As a sophomore in 2012, Bridgewater started 11 of 12 regular season games. In his only non-starting action, coming off the bench while injured against Rutgers, Bridgewater led his team to a win, a Big East title, and a berth to the BCS. He finished the regular season completing 267-of-387 passes for 3,452 yards, 25 touchdowns, and seven interceptions.

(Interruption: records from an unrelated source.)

/-- A tag byte is always some operator's (R67); what is left to raise is the end of the stream and a wrong magic. -/
theorem NoDecodeError.transition {s : State} (hs : NoDecodeError s) (i : Inputs) : NoDecodeError (s.transition i) := by
  unfold State.transition
  split
  next => exact .of_errCode_eq_none rfl
  next =>
    split
    next => exact hs.perDecodeReset_if i.start
    next => exact hs.perDecodeReset_if i.start
    next => exact hs.perDecodeReset_if i.start
    next => exact hs.receive (hs.hdrByte _) (noDecodeError_raise s _ (by decide))
    next => exact hs.receive ((s.takesByte_opByte _).noDecodeError hs) hs
    next hsub => exact hs.receive ((s.takesByte_litByte _ hsub).noDecodeError hs) (noDecodeError_raise s _ (by decide))
    next => exact hs.receive ((s.takesByte_lumaSecond _).noDecodeError hs) (noDecodeError_raise s _ (by decide))
    next =>
      split
      · exact hs
      · exact hs.emitPend

/-! ### No step raises DecodeError -/

theorem NoDecodeError.finish {s : State} (hs : NoDecodeError s) : NoDecodeError s.finish :=
  State.driveToBoundary_induction (fun s h => h.transition s.readyInputs) hs _

theorem NoDecodeError.advance {s t : State} (hs : NoDecodeError s) (h : advance s = .next t) : NoDecodeError t := by
  rcases advance_cases h with ⟨-, rfl⟩ | ⟨-, ⟨-, -, heff⟩ | ⟨-, heff⟩ | ⟨-, rfl⟩⟩
  · exact hs
  · exact heff.noDecodeError hs
  · exact heff.noDecodeError hs
  · exact hs.finish

theorem NoDecodeError.step {s t : State} (hs : NoDecodeError s) (h : step s = .next t) : NoDecodeError t := by
  rcases step_cases h with ⟨hadv, -⟩ | ⟨S, -, -, rfl⟩ | ⟨-, rfl⟩
  · exact (show NoDecodeError (s.queue s.commands.tail) from hs).advance hadv
  · exact .of_errCode_eq_none rfl
  · exact .of_errCode_eq_none rfl

/-- Settles O32: the classifier is total (R67), and neither an item nor an edge raises an error other than the end of the
stream and the wrong magic. -/
theorem noStepRaisesDecodeError : Obligations.NoStepRaisesDecodeError := by
  unfold Obligations.NoStepRaisesDecodeError
  exact ⟨classify_ne_none, fun s hs => ⟨fun _ h => NoDecodeError.step hs h, NoDecodeError.transition hs⟩⟩

end Sys2Proof.Machine
end

section
/-! PROOF. What an operator of one pixel does once its latches are set, and the two literal operators RGB and RGBA (R69,
R70), whole or cut short (R103). -/

namespace Sys2Proof.Machine

/-! ### One pixel -/

/-- R79: the one index that `Emit` writes is the cursor, when it is inside the image. -/
theorem State.writes_one_iff (s : State) (i : Nat) : s.Writes 1 i ↔ i = s.cursor ∧ s.inside = true := by
  rw [State.inside_iff, State.Writes]
  omega

/-- R79: one `Emit`. -/
theorem State.emits_emit (s : State) (p : Pixel) : Emits s (s.emit p) p 1 where
  prev := rfl
  cursor := rfl
  cache k := by simp only [State.emit_cache_get, eq_comm]
  written i hw := by
    obtain ⟨rfl, hin⟩ := (s.writes_one_iff i).1 hw
    rw [State.emit_out, hin]
    exact Memory.readPixel_writePixel_same _ _ _
  others a ha := by
    rw [State.emit_out]
    cases hin : s.inside with
    | false => rfl
    | true =>
      exact Memory.readByte_writePixel_other _ _ _ _ fun c hc => ha _ c ((s.writes_one_iff _).2 ⟨rfl, hin⟩) hc
  trace := rfl

/-- `pend` and `rem` are no pixel state (R21). -/
theorem State.emits_produce_one (s : State) (p : Pixel) : Emits s (s.produce p 1) p 1 :=
  { (s.latchPend p 0#6).emits_emit p with }

/-! ### An operator that completes -/

/-- The frame of an operator's pixels, when only latches and `pos` have changed before. -/
theorem Completes.of_produce {s u : State} {len n : Nat} {p : Pixel} (hu : u = (s.latch u.hidden).consume len)
    (h : Emits u (u.produce p n) p n) :
    Completes s (u.produce p n) len p n { u.hidden with pend := p, rem := 0#6 } := by
  generalize u.hidden = l at hu ⊢
  subst hu
  refine ⟨?_, { h with }, ?_, ?_, ?_⟩
  · simp [State.latch]
  · constructor <;> simp [State.latch]
  · constructor <;> simp [State.latch]
  · simp [State.latch]

/-- The limits of R12 and R13 are those of the bytes consumed and the pixels emitted. -/
theorem Completes.commit_eq {s t : State} {len n : Nat} {p : Pixel} {l : Hidden} (h : Completes s t len p n l)
    (hroom : s.Room len n) : t.commit = .next t := by
  obtain ⟨hpos, hcursor⟩ := hroom
  exact t.commit_of_lt (h.pos ▸ hpos) (h.emits.cursor ▸ hcursor)

theorem State.produce_one_answers {s u : State} {len : Nat} (p : Pixel) (hu : u = (s.latch u.hidden).consume len)
    (hroom : s.Room len 1) :
    ∃ t, (u.produce p 1).commit = .next t ∧ Completes s t len p 1 { u.hidden with pend := p, rem := 0#6 } :=
  have h := Completes.of_produce hu (u.emits_produce_one p)
  ⟨_, h.commit_eq hroom, h⟩

/-! ### A literal operator cut short -/

theorem State.cutShort_literalEnded (s : State) (b0 : Byte) : CutShort s (s.literalEnded b0) b0 where
  pos := rfl
  sub := rfl
  errCode := rfl
  errPos := rfl
  pixels := ⟨rfl, rfl, rfl, rfl, rfl⟩
  setting := ⟨rfl, rfl, rfl, rfl, rfl⟩
  b0 := rfl
  opPos := rfl
  hbuf := rfl
  pend := rfl
  rem := rfl

/-- R93: `cnt` counts the operand bytes that were there; no literal operator has so many that four bits overflow. -/
theorem State.literalEnded_cnt {s : State} (b0 : Byte) (hend : s.stream.length < s.pos + 5) :
    (s.literalEnded b0).hidden.cnt.toNat = s.stream.length - (s.pos + 1) := by
  have hcnt : (s.literalEnded b0).hidden.cnt = 0#4 + BitVec.ofNat 4 (s.stream.drop (s.pos + 1)).length := rfl
  rw [hcnt, BitVec.zero_add, BitVec.toNat_ofNat, List.length_drop]
  omega

/-- R103: every byte that was left fits under the limit, and no pixel is emitted. -/
theorem State.literalEnded_answers {s : State} {len : Nat} (b0 : Byte) (hlen : len ≤ 5)
    (hend : s.stream.length < s.pos + len) (hroom : s.Room len 0) :
    ∃ t, (s.literalEnded b0).commit = .next t ∧ CutShort s t b0 ∧
      t.hidden.cnt.toNat = s.stream.length - (s.pos + 1) := by
  obtain ⟨hpos, hcursor⟩ := hroom
  have h := s.cutShort_literalEnded b0
  exact ⟨_, State.commit_of_lt _ (h.pos ▸ hend.trans hpos) (h.pixels.cursor ▸ hcursor), h,
    State.literalEnded_cnt b0 (by omega)⟩

/-! ### RGB and RGBA -/

theorem exec_rgb_of_fits {s : State} (r g b : Byte) (hfit : s.pos + 4 ≤ s.stream.length) :
    exec (.rgb r g b) s =
      (((((s.latchTag 0xFE#8).clearCnt).latchOperands [r, g]).consume 4).produce (rgbPixel s.prev r g b) 1).commit :=
  if_pos ((s.fits_iff 4).2 hfit)

theorem exec_rgb_of_end {s : State} (r g b : Byte) (hend : s.stream.length < s.pos + 4) :
    exec (.rgb r g b) s = (s.literalEnded 0xFE#8).commit :=
  if_neg (mt (s.fits_iff 4).1 (Nat.not_le.2 hend))

theorem exec_rgba_of_fits {s : State} (r g b a : Byte) (hfit : s.pos + 5 ≤ s.stream.length) :
    exec (.rgba r g b a) s =
      (((((s.latchTag 0xFF#8).clearCnt).latchOperands [r, g, b]).consume 5).produce ⟨r, g, b, a⟩ 1).commit :=
  if_pos ((s.fits_iff 5).2 hfit)

theorem exec_rgba_of_end {s : State} (r g b a : Byte) (hend : s.stream.length < s.pos + 5) :
    exec (.rgba r g b a) s = (s.literalEnded 0xFF#8).commit :=
  if_neg (mt (s.fits_iff 5).1 (Nat.not_le.2 hend))

/-- Settles O12: the pixel of the literals and the alpha of `prev` is emitted once the latches are set, or the end of
the stream is taken. -/
theorem rgbEmitsLiteralsKeepingAlpha : Obligations.RgbEmitsLiteralsKeepingAlpha := by
  unfold Obligations.RgbEmitsLiteralsKeepingAlpha
  refine fun r g b s => ⟨rfl, fun hfit hroom => ?_, fun _ hend hroom => ?_⟩
  · rw [exec_rgb_of_fits r g b hfit]
    exact State.produce_one_answers (rgbPixel s.prev r g b) rfl hroom
  · rw [exec_rgb_of_end r g b hend]
    exact State.literalEnded_answers _ (by decide) hend hroom

/-- Settles O13: the pixel of the four literals is emitted once the latches are set, or the end of the stream is
taken. -/
theorem rgbaEmitsFourLiterals : Obligations.RgbaEmitsFourLiterals := by
  unfold Obligations.RgbaEmitsFourLiterals
  refine fun r g b a s => ⟨rfl, fun hfit hroom => ?_, fun _ hend hroom => ?_⟩
  · rw [exec_rgba_of_fits r g b a hfit]
    exact State.produce_one_answers ⟨r, g, b, a⟩ rfl hroom
  · rw [exec_rgba_of_end r g b a hend]
    exact State.literalEnded_answers _ (by decide) hend hroom

end Sys2Proof.Machine
end

section
/-! PROOF. What emissions of a pixel do to its own slot of the cache (R79), and the operator INDEX (R71). -/

namespace Sys2Proof.Machine

/-! ### The slot of the emitted pixel -/

theorem Emits.cache_slotHash {s t : State} {p : Pixel} {n : Nat} (h : Emits s t p n) :
    t.cache.get (slotHash p) = p := by rw [h.cache, if_pos rfl]

/-- R79: the write to the slot of the pixel's own hash changes nothing where that pixel stands there already. -/
theorem Emits.cache_eq {s t : State} {p : Pixel} {n : Nat} (h : Emits s t p n)
    (hp : s.cache.get (slotHash p) = p) : t.cache = s.cache := by
  refine Vector.ext fun i hi => ?_
  have hslot : t.cache.get ⟨i, hi⟩ = s.cache.get ⟨i, hi⟩ := by
    rw [h.cache]
    split
    next hk => rw [hk, hp]
    next => rfl
  exact hslot

/-- R71(b): the pixel of a slot never written belongs to slot 0. -/
theorem slotHash_zero : slotHash ⟨0#8, 0#8, 0#8, 0#8⟩ = 0 := by decide

/-! ### INDEX -/

/-- INDEX completes with the pixel read from slot `k` before the `Emit`. -/
theorem exec_index_completes {s : State} (k : BitVec 6) (hroom : s.Room 1 1) :
    ∃ t, exec (.index k) s = .next t ∧
      Completes s t 1 (s.cache.get (slotOf k)) 1 { s.hidden with pend := s.cache.get (slotOf k), rem := 0#6 } :=
  State.produce_one_answers (u := s.consume 1) (s.cache.get (slotOf k)) rfl hroom

/-- Settles O14: INDEX completes with the pixel of slot `k`; the rest is what its one `Emit` does to the slot of that
pixel's own hash. -/
theorem indexEmitsTheCachedPixel : Obligations.IndexEmitsTheCachedPixel := by
  unfold Obligations.IndexEmitsTheCachedPixel
  refine fun k s => ⟨rfl, fun hroom => ?_⟩
  obtain ⟨t, hexec, hdone⟩ := exec_index_completes k hroom
  refine ⟨t, hexec, hdone, fun hhash => ?_, fun hzero => ?_⟩
  · exact hdone.emits.cache_eq (by rw [hhash])
  · have hown := hdone.emits.cache_slotHash
    rwa [hzero, slotHash_zero] at hown

end Sys2Proof.Machine
end

section
/-! PROOF. Component arithmetic modulo 256 (R7, R74), and the delta operators DIFF and LUMA (R72, R73), the second whole
or cut short (R103). -/

namespace Sys2Proof.Machine

/-! ### Component arithmetic -/

/-- R7: `wrap8` is the cut of an integer to eight bits. -/
theorem wrap8_eq_ofInt (x : Int) : wrap8 x = BitVec.ofInt 8 x := by
  rw [wrap8, ← BitVec.toNat_inj, BitVec.toNat_ofNat, BitVec.toNat_ofInt]
  omega

theorem wrap8_add (x y : Int) : wrap8 (x + y) = wrap8 x + wrap8 y := by
  simp only [wrap8_eq_ofInt, BitVec.ofInt_add]

theorem wrap8_toNat (c : Byte) : wrap8 c.toNat = c := by
  rw [wrap8_eq_ofInt, BitVec.ofInt_natCast, BitVec.ofNat_toNat, BitVec.setWidth_eq]

theorem addDelta_eq_add (c : Byte) (d : Int) : addDelta c d = c + wrap8 d := by
  rw [addDelta, wrap8_add, wrap8_toNat]

theorem addDelta_eq_ofInt (c : Byte) (d : Int) : addDelta c d = BitVec.ofInt 8 ((c.toNat : Int) + d) :=
  wrap8_eq_ofInt _

/-- R53: a biased 2-bit field in eight bits. -/
theorem wrap8_diffDelta : ∀ f : BitVec 2, wrap8 (diffDelta f) = f.setWidth 8 - 2#8 := by decide

/-- R7: `wrap8` is the residue modulo 256. -/
theorem toNat_wrap8 (x : Int) : ((wrap8 x).toNat : Int) = x % 256 := by
  rw [wrap8, BitVec.toNat_ofNat]
  omega

/-- Settles O8: `wrap8` is additive and leaves a byte as it is. -/
theorem componentArithmeticIsModulo256 : Obligations.ComponentArithmeticIsModulo256 := by
  unfold Obligations.ComponentArithmeticIsModulo256
  refine ⟨fun x y => ?_, fun c d => ?_, fun c f => ?_, fun c d => ?_⟩
  · rw [wrap8_add, wrap8_toNat, ← wrap8_add]
  · rw [addDelta_eq_add, wrap8_eq_ofInt]
  · rw [addDelta_eq_add, wrap8_diffDelta, add_sub_assoc]
  · rw [addDelta, toNat_wrap8, Int.emod_emod]

/-! ### DIFF -/

theorem diffPixel_eq_ofInt (prev : Pixel) (fr fg fb : BitVec 2) :
    diffPixel prev fr fg fb =
      ⟨BitVec.ofInt 8 ((prev.r.toNat : Int) + ((fr.toNat : Int) - 2)),
       BitVec.ofInt 8 ((prev.g.toNat : Int) + ((fg.toNat : Int) - 2)),
       BitVec.ofInt 8 ((prev.b.toNat : Int) + ((fb.toNat : Int) - 2)), prev.a⟩ := by
  simp only [diffPixel, addDelta_eq_ofInt, diffDelta, Config.diffBias]

/-- Settles O15: the one byte is consumed and the pixel of the three deltas is emitted. -/
theorem diffAddsBiasedDeltas : Obligations.DiffAddsBiasedDeltas := by
  unfold Obligations.DiffAddsBiasedDeltas
  rintro fr fg fb s p rfl
  refine ⟨rfl, fun hroom => ?_⟩
  rw [← diffPixel_eq_ofInt]
  exact State.produce_one_answers (u := s.consume 1) (diffPixel s.prev fr fg fb) rfl hroom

Bridgewater finished sixth in the nation in completion percentage, eighth in yards per attempt, and seventh in passing efficiency. For his play, Bridgewater was named the Big East Offensive Player of the Year.

The Cardinals entered the 2013 Sugar Bowl against the Florida Gators as decided underdogs. Although Florida boasted the nation's #1 pass efficiency defense, Bridgewater passed for 266 yards and two touchdowns to become the game's MVP during a 33–23 victory.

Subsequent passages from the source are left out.